Collected data entries
┏━━
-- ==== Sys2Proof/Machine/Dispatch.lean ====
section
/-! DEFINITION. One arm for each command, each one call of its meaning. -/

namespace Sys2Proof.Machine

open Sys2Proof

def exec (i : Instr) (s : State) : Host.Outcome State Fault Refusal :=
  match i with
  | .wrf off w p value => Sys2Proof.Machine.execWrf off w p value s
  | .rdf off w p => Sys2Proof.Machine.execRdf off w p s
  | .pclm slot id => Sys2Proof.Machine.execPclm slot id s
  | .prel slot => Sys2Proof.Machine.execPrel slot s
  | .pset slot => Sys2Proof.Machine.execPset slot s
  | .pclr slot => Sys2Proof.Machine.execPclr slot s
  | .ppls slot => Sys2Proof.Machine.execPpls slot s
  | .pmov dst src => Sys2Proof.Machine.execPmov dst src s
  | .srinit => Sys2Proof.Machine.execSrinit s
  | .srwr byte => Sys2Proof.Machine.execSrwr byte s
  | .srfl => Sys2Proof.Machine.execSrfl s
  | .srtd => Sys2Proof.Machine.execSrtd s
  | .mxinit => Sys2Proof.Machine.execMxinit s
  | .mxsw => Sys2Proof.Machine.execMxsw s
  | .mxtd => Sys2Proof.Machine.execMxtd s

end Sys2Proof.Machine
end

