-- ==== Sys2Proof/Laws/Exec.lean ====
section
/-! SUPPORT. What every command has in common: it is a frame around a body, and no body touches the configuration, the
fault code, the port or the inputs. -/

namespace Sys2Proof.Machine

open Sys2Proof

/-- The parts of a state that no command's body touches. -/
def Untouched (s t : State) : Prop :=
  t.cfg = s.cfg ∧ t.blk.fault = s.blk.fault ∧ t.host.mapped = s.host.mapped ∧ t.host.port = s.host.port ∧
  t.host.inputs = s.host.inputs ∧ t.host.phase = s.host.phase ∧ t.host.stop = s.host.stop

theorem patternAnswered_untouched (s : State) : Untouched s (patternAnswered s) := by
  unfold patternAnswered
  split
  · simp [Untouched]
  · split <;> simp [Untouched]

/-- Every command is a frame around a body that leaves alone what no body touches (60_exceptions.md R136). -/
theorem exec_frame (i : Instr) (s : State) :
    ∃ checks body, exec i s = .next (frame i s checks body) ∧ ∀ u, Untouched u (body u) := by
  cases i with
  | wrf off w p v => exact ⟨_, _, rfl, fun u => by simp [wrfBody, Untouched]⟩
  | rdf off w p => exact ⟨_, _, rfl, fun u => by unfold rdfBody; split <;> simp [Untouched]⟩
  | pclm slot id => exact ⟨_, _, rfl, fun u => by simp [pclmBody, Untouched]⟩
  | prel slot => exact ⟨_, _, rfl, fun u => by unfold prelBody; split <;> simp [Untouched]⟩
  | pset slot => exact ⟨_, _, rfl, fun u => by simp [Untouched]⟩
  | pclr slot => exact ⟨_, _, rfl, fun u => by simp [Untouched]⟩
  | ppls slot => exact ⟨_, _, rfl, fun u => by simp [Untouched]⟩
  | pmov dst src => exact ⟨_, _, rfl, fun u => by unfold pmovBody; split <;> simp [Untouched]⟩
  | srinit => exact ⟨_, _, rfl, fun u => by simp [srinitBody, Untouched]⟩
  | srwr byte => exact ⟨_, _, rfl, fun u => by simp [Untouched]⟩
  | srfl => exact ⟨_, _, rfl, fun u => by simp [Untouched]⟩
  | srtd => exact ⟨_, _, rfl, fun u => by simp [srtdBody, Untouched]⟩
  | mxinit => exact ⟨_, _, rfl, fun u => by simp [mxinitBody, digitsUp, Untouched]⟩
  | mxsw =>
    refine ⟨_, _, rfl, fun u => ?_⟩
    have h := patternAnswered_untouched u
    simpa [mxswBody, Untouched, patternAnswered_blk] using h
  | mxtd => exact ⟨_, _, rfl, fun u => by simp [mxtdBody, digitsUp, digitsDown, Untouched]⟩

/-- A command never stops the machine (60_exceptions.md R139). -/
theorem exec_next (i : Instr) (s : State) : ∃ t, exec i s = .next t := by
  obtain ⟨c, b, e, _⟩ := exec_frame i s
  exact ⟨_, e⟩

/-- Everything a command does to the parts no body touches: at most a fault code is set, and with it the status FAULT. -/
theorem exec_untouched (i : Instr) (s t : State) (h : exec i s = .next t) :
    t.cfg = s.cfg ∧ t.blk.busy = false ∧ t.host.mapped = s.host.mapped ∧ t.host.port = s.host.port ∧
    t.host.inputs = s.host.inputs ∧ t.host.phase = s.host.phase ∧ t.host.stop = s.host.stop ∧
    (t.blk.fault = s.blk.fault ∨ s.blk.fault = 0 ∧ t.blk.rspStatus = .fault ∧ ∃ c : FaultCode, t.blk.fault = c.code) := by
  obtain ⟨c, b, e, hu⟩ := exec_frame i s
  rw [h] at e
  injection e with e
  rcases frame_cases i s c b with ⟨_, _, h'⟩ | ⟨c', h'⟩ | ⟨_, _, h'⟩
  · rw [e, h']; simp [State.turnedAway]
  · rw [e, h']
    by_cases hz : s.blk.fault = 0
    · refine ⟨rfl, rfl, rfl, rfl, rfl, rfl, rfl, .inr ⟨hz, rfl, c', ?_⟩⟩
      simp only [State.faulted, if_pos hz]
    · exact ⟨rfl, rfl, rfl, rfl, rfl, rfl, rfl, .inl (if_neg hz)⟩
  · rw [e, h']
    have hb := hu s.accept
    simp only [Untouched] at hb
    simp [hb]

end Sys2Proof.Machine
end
┗━━
## [Assigned task]
Could you repeat exactly the lines above from the line with "-- ==== Sys2Proof/Laws/Exec.lean" up to and including the line with "rdfBody; split <;> simp [Untouched]⟩", and only those?

## [Expected output]
-- ==== Sys2Proof/Laws/Exec.lean ====
section
/-! SUPPORT. What every command has in common: it is a frame around a body, and no body touches the configuration, the
fault code, the port or the inputs. -/

namespace Sys2Proof.Machine

open Sys2Proof

/-- The parts of a state that no command's body touches. -/
def Untouched (s t : State) : Prop :=
  t.cfg = s.cfg ∧ t.blk.fault = s.blk.fault ∧ t.host.mapped = s.host.mapped ∧ t.host.port = s.host.port ∧
  t.host.inputs = s.host.inputs ∧ t.host.phase = s.host.phase ∧ t.host.stop = s.host.stop

theorem patternAnswered_untouched (s : State) : Untouched s (patternAnswered s) := by
  unfold patternAnswered
  split
  · simp [Untouched]
  · split <;> simp [Untouched]

/-- Every command is a frame around a body that leaves alone what no body touches (60_exceptions.md R136). -/
theorem exec_frame (i : Instr) (s : State) :
    ∃ checks body, exec i s = .next (frame i s checks body) ∧ ∀ u, Untouched u (body u) := by
  cases i with
  | wrf off w p v => exact ⟨_, _, rfl, fun u => by simp [wrfBody, Untouched]⟩
  | rdf off w p => exact ⟨_, _, rfl, fun u => by unfold rdfBody; split <;> simp [Untouched]⟩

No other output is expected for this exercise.